The Internet is a cornerstone of modern society. Yet increasingly devastating attacks against the Internet threaten to undermine the Internet's success at connecting the unconnected. Of all the adversarial campaigns waged against the Internet and the organizations that rely on it, distributed denial of service, or DDoS, tops the list of the most volatile attacks. In recent years, DDoS attacks have been responsible for large swaths of the Internet blacking out, while other attacks have completely overwhelmed key Internet services and websites. Core to the Internet's functionality is the way in which traffic on the Internet gets from one destination to another. The set of rules, or protocol, that defines the way traffic travels the Internet is known as the Border Gateway Protocol, or BGP, the de facto routing protocol on the Internet. Advanced adversaries often target the most used portions of the Internet by flooding the routes benign traffic takes with malicious traffic designed to cause widespread traffic loss to targeted end users and regions. This dissertation focuses on examining the following thesis statement. Rather than seek to redefine the way the Internet works to combat advanced DDoS attacks, we can leverage conventional Internet routing behavior to mitigate modern distributed denial of service attacks.

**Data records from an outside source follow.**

-- ==== Sys2Proof/Machine/State.lean ====
section
/-! DEFINITION. The state of the device as plain data, its faults and refusals, and the state after reset. -/

namespace Sys2Proof.Machine

/-- How a step can stop. -/
inductive Fault where
  /-- A page table sent an access to a device-physical address at or beyond 2^39, which does not exist (10 R243). Raised by
  the access functions of `Ops`. Safe: the device's outcome is not stated and the model stops. -/
  | noSuchMemory
  deriving DecidableEq, Repr

/-- Why the model gives an instruction no meaning. -/
inductive Refusal where
  /-- An instruction that the dispatcher has not reached; raised by `Dispatch` only. Safe: the model stops. -/
  | notModelled (mnemonic : String)
  deriving DecidableEq, Repr

/-- Byte memory: address and byte, addresses strictly rising, no byte equal to what an unlisted address reads as. -/
structure Memory where
  cells : List Host.Cell
  deriving DecidableEq, Repr, Inhabited

/-- A general register of a span (01 R13, R16, R17). -/
inductive VReg where
  | uniform (b : Word)
  | affine (b : Word) (e : BitVec 3)
  | vector (slot : Nat) (vals : List Word)
  deriving DecidableEq, Repr, Inhabited

/-- Where inside a clause a lane stands: the clause's class and the address of the next header (03 R59). -/
structure Clause where
  cls : Cls
  next : Nat
  deriving DecidableEq, Repr, Inhabited

/-- The waits of 09 R226. A `retry` wait issues its instruction again when its condition holds; the other waits end
with the lane past the instruction, and past its literal word where `lit` is set. -/
inductive Wait where
  /-- At a clause header that has been decoded, until step 2 of 03 R58 holds. -/
  | header (h : Word)
  /-- `waitm` on mask k (05 R102). -/
  | setOpen (k : Nat)
  /-- In a serial section, waiting for the close or the pass (05 R111). -/
  | serial
  /-- `ser` while a section is open: retry (05 R111). -/
  | serBusy
  /-- `bararr` or `barsync` by a lane that has arrived in this phase: retry when phase `gen` completes (07 R166). -/
  | barAgain (bar : Nat) (gen : Word)
  /-- `barwait`, `barsync`: waits until phase `gen` has completed (07 R168). -/
  | barPhase (bar : Nat) (gen : Word) (lit : Bool)
  /-- A `barPhase` whose phase has completed and whose release wave has not come (21 R381). -/
  | barWave (bar : Nat) (lit : Bool)
  /-- `barset` (07 R170). -/
  | barSet (bar : Nat) (gen : Word) (lit : Bool)
  /-- `stgacq` on a slot (09 R235); `id` is the outstanding register write. -/
  | ring (id : Nat)
  | timeline (k : Nat) (target : Nat) (lit : Bool)
  | tag (t : Nat)
  /-- `cpl` with a full count: retry (07 R176). -/
  | tagRoom (t : Nat) (n : Nat)
  /-- `grow`: retry when served; `req` tells apart the requests of two PC groups (01 R27, 05 R99). -/
  | grow (n req : Nat)
  /-- Matrix ownership, a running keystone or outstanding matrix work: retry (08 R192, R194, R198, R205). -/
  | matrix (kind : Nat) (arg : Nat)
  /-- `mxwait`: work of the deck with an id below `before`; kind 0 all, 1 fills, 2 operations (08 R204). -/
  | mxwait (kind before : Nat)
  /-- `spawn`: this lane's item and whether it has been accepted (08 R207). -/
  | spawn (entry : Nat) (payload : List Word) (issue : Nat) (accepted : Bool)
  | entw (va : Nat) (expected : DWord)
  | gp (g : Nat)
  deriving DecidableEq, Repr, Inhabited
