-- ==== Sys2Proof/Machine/Ops.lean ====
section
/-! DEFINITION. The named operations over registers, masks, lanes, memory, waits and barriers, and taking a trap and returning from
one (01 R18-R36, 07 R144-R170, 09 R223-R227, 10 R242-R246, 15 R300-R314, 20 R368-R371). -/

namespace Sys2Proof.Machine

/-! ## Registers -/

/-- Value of lane l (01 R13). -/
def VReg.get (r : VReg) (l : Nat) : Word :=
  match r with
  | .uniform b => b
  | .affine b e => b + BitVec.ofNat 32 (l * 2 ^ e.toNat)
  | .vector _ vals => vals.getD l 0#32

/-- Shape code (01 R13). -/
def VReg.code : VReg → Nat
  | .uniform _ => 0
  | .affine _ _ => 1
  | .vector _ _ => 2

def VReg.isVector (r : VReg) : Bool := r.code == 2

/-- The map entry (01 R16). -/
def VReg.mapEntry : VReg → Word
  | .uniform _ => 0#32
  | .affine _ _ => 0x40000000#32
  | .vector slot _ => 0x80000000#32 ||| BitVec.ofNat 32 (slot % 2 ^ 15)

/-- Whether the values run from v0 with stride 2^e. -/
def stridesBy (v0 : Word) (e : Nat) (vals : List Word) : Bool :=
  (vals.zipIdx).all (fun x => x.1 == v0 + BitVec.ofNat 32 (x.2 * 2 ^ e))

/-- The writeback checker: the compact shape that holds all values, none for VECTOR (01 R18). -/
def checker (vals : List Word) : Option VReg :=
  let v0 := vals.headD 0#32
  if vals.all (fun v => v == v0) then some (.uniform v0)
  else match (List.range 8).find? (fun e => stridesBy v0 e vals) with
    | some e => some (.affine v0 (BitVec.ofNat 3 e))
    | none => none

namespace Span

def vreg (sp : Span) (r : Nat) : VReg := (sp.regs[r]?).getD (.uniform 0#32)
def reg (sp : Span) (r l : Nat) : Word := (sp.vreg r).get l
def setReg (sp : Span) (r : Nat) (v : VReg) : Span := { sp with regs := sp.regs.set r v }
/-- All W values of a register. -/
def vals (sp : Span) (r : Nat) : List Word := (List.range sp.width).map (sp.reg r)
/-- Octet slots of a VECTOR register (01 R13). -/
def octets (sp : Span) : Nat := sp.width / 8
/-- Spare slots (01 R23). -/
def spare (sp : Span) : Nat := sp.grant - sp.used - sp.heldSlots
def mask (sp : Span) (k : Nat) : LaneSet := sp.masks.getD k 0#64
def lane (sp : Span) (l : Nat) : Lane :=
  (sp.lanes[l]?).getD ⟨⟨0, none, false, .exited⟩, none, 0#32, 0#32, 0#4, 0, 0, none, 0, none⟩
/-- Lanes that have not exited; a lane that a handler runs on counts, though it had exited before (07 R182). -/
def live (sp : Span) : LaneSet := laneSetOf (fun l => decide (l < sp.width) && (sp.lane l).pos.st != .exited)
def modLane (sp : Span) (l : Nat) (f : Lane → Lane) : Span := { sp with lanes := sp.lanes.modify l f }
/-- Change the lanes of a set. -/
def modLanes (sp : Span) (m : LaneSet) (f : Nat → Lane → Lane) : Span :=
  { sp with lanes := sp.lanes.zipIdx.map (fun x => if hasLane m x.2 then f x.2 x.1 else x.1) }
/-- Lanes whose mask bits can be set: those that have never exited (01 R12). -/
def maskable (sp : Span) : LaneSet := sp.live &&& ~~~sp.ended
/-- Write a mask register: bits from W up and of exited lanes stay zero (01 R12). -/
def setMask (sp : Span) (k : Nat) (m : LaneSet) : Span := { sp with masks := sp.masks.set k (m &&& sp.maskable) }
def tag (sp : Span) (t : Nat) : Nat := sp.tags.getD t 0
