-- ==== Sys2Proof/Machine/Flags.lean ====
section
/-! DEFINITION. Conditions and the one-bit results that land in mask registers (05 R85, R91, 06 R119). -/

namespace Sys2Proof.Machine

/-- A condition on 32-bit values, signed or natural (05 R91). -/
def condWord (c : BitVec 3) (signed : Bool) (a b : Word) : Bool :=
  let lt := if signed then a.slt b else a.ult b
  let eq := a == b
  if c == 0#3 then eq else if c == 1#3 then !eq else if c == 2#3 then lt else if c == 3#3 then lt || eq
  else if c == 4#3 then !(lt || eq) else !lt

/-- A condition on 64-bit values (05 R91, R93). -/
def condDWord (c : BitVec 3) (signed : Bool) (a b : DWord) : Bool :=
  let lt := if signed then a.slt b else a.ult b
  let eq := a == b
  if c == 0#3 then eq else if c == 1#3 then !eq else if c == 2#3 then lt else if c == 3#3 then lt || eq
  else if c == 4#3 then !(lt || eq) else !lt

/-- The carry of a + b + k (05 R85). -/
def carryOut (a b : Word) (k : Bool) : Bool := decide (2 ^ 32 ≤ a.toNat + b.toNat + k.toNat)
/-- The borrow of a - b - k (05 R85). -/
def borrowOut (a b : Word) (k : Bool) : Bool := decide (a.toNat < b.toNat + k.toNat)

/-- A mask register with the bits of the lanes of A replaced (05 R91). -/
def maskBits (old : LaneSet) (a : LaneSet) (f : Nat → Bool) : LaneSet :=
  laneSetOf (fun l => if hasLane a l then f l else hasLane old l)

/-- Write the bits of the lanes of A of mask k (05 R85, R91, R103). -/
def Ctx.setBits (c : Ctx) (s : State) (k : Nat) (f : Nat → Bool) : State :=
  putMask s c.u k (maskBits ((s.span? c.u).elim 0#64 (·.mask k)) c.A f)

end Sys2Proof.Machine
end

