/-- Whether a deck's image is being written or is in the save area: nothing lands in it (14 R292). -/
def imageShut (s : State) (deck : Nat) : Bool :=
  (s.deck? deck).elim false (fun d => match d.status with
    | .saving _ | .parked | .moving _ => true
    | _ => false)

/-- Whether a slot's turn has come for a side and nobody holds it (09 R235). -/
def Ring.turn (r : Ring) (k : Nat) (prod : Bool) : Bool := (r.phase.getLsbD k == !prod) && !r.held.getLsbD k

/-- The oldest waiting stgacq of a ring whose turn has come; none of a deck in whose image nothing lands (09 R235, 14 R292). -/
def ringReady (s : State) (deck ring : Nat) : Option (Work × Nat × Word) :=
  if imageShut s deck then none else
  s.works.findSome? (fun w => match w.kind with
    | .ring n slot prod off =>
      if n == ring && workDeck s w == deck &&
         (s.deck? deck).elim false (fun d => (d.rings[ring]?).elim false (fun r => r.turn slot prod)) then some (w, slot, off) else none
    | _ => none)

/-- Whether a deck has quiesced (14 R292): an operation that the deck armed counts while its keystone still gathers, and so does a waiting
stgacq whose turn has come. -/
def quiesced (s : State) (deck : Nat) : Bool :=
  (List.range 8).all (fun k => (ringReady s deck k).isNone) && s.works.all (fun w => !(w.isAccess && workDeck s w == deck) && !writesDeck s deck w) &&
  ((s.deck? deck).bind (fun d => s.girder? d.girder)).elim true (fun g =>
    g.keys.all (fun k => k.hasLanded deck ||
      (k.armed.all (fun a => a.deck != deck) && (k.st != 2 || k.signers.all (fun x => x.deck != deck)))))

/-- The unit's contents as the image of 08 R205 gives them back: a macro of a bank is valid or not as a whole. -/
def Matrix.carried (m : Matrix) : Matrix := { m with valid := m.valid.map (fun v => if v == BitVec.allOnes 64 then v else 0#64) }

/-- The deck leaves its pier: slots return to the pool, the matrix unit's contents go with it and ownership ends (14 R291, 15 R318). -/
def vacateDeck (s : State) (deck : Nat) (st : DeckStatus) : State :=
  match s.deck? deck with
  | none => s
  | some d =>
    let p := s.pier d.pier
    let bytes := imageBytes s d
    let img := if p.owner == some deck then p.mtx.map Matrix.carried else d.image
    let give := ((s.spansOf deck).map (·.grant)).sum
    let s := s.modPier d.pier (fun p =>
      { p with pool := p.pool + give, owner := if p.owner == some deck then none else p.owner,
               latch := p.latch.map (fun z => z.filter (fun e => (s.span? e.span).elim false (fun x => x.deck != deck))) })
    let s := (s.spansOf deck).foldl (fun s x => s.modSpan x.uid (fun y => { y with grant := y.used + y.heldSlots })) s
    s.modDeck deck (fun d => { d with status := st, image := img, imageBytes := bytes })

/-- n free numbers below 64, lowest first. -/
def freeNumbers : Nat → List Nat → List Nat
  | 0, _ => []
  | n + 1, used =>
    let r := (lowestFree 64 used).getD 0
    r :: freeNumbers n (r :: used)

/-- A register takes new octet slots: the k-th choice of a number (01 R17, 15 R318). -/
def VReg.renumber (k : Nat) : VReg → VReg
  | .vector _ vals => .vector (Config.freeSlot k % 24576) vals
  | r => r
def renumberAll (k : Nat) (l : List VReg) : List VReg := l.zipIdx.map (fun x => x.1.renumber (k + x.2))

/-- A frame that moves with its span: span, new address and the bytes of the old frame (15 R304). -/
structure FrameMove where
  span : Nat
  to_ : Nat
  bytes : List Byte
  deriving DecidableEq, Repr, Inhabited

def frameMoves (s : State) (cx : Context) (pier : Nat) (spans : List (Span × Nat)) : List FrameMove :=
  spans.filterMap (fun x => x.1.trap.map (fun t =>
    { span := x.1.uid, to_ := frameAt cx pier x.2, bytes := (List.range 16384).map (fun i => BitVec.ofNat 8 (frameNat s cx t.frame i 1)) }))

/-- Every lane of a register takes one value; a VECTOR register stays one (01 R20). -/
def Span.putAll (sp : Span) (r : Nat) (v : Word) : Span :=
  sp.setReg r (match sp.vreg r with
    | .vector slot _ => .vector slot (List.replicate sp.width v)
    | _ => .uniform v)

/-- A moved frame is written, and the handler's registers name it; a fault on its stores aborts the span (15 R304, R310). -/
def moveFrame (s : State) (cx : Context) (m : FrameMove) : State :=
  match writeFrame s cx m.to_ [(0, m.bytes)] with
  | some s =>
    let s := match s.span? m.span with
      | some sp => dropLatch s sp (fun r => r == 124 || r == 125)
      | none => s
    s.modSpan m.span (fun y => { (y.putAll 124 (BitVec.ofNat 32 m.to_)).putAll 125 (BitVec.ofNat 32 (m.to_ / 2 ^ 32)) with
      trap := y.trap.map (fun t => { t with frame := m.to_ }) })
  | none =>
    match (s.span? m.span).bind (·.trap), ctxOf s (Issue.plain m.span 0#64 0#64 0 .alu 0) with
    | some t, some c => abortSpan s c (TrapInfo.at t.cause t.faddr t.lanes) (bytesNat ((m.bytes.drop 16).take 8)) t.queue.length
    | _, _ => s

The research in this work breaks down into a single arc with three independent, but connected thrusts, which demonstrate that the aforementioned thesis is possible, practical, and useful. The first thrust demonstrates that this thesis is possible by building and evaluating Nyx, a system that can protect Internet networks from DDoS using BGP, without an Internet redesign and without cooperation from other networks. This work reveals that Nyx is effective in simulation for protecting Internet networks and end users from the impact of devastating DDoS. The second thrust examines the real-world practicality of Nyx, as well as other systems which rely on real-world BGP behavior. Through a comprehensive set of real-world Internet routing experiments, this second thrust confirms that Nyx works effectively in practice beyond simulation as well as revealing novel insights about the effectiveness of other Internet security defensive and offensive systems. We then follow these experiments by re-evaluating Nyx under the real-world routing constraints we discovered. The third thrust explores the usefulness of Nyx for mitigating DDoS against a crucial industry sector, power generation, by exposing the latent vulnerability of the U.S. power grid to DDoS and how a system such as Nyx can protect electric power utilities. This final thrust finds that the current set of exposed U.S. power facilities are widely vulnerable to DDoS that could induce blackouts, and that Nyx can be leveraged to reduce the impact of these targeted DDoS attacks.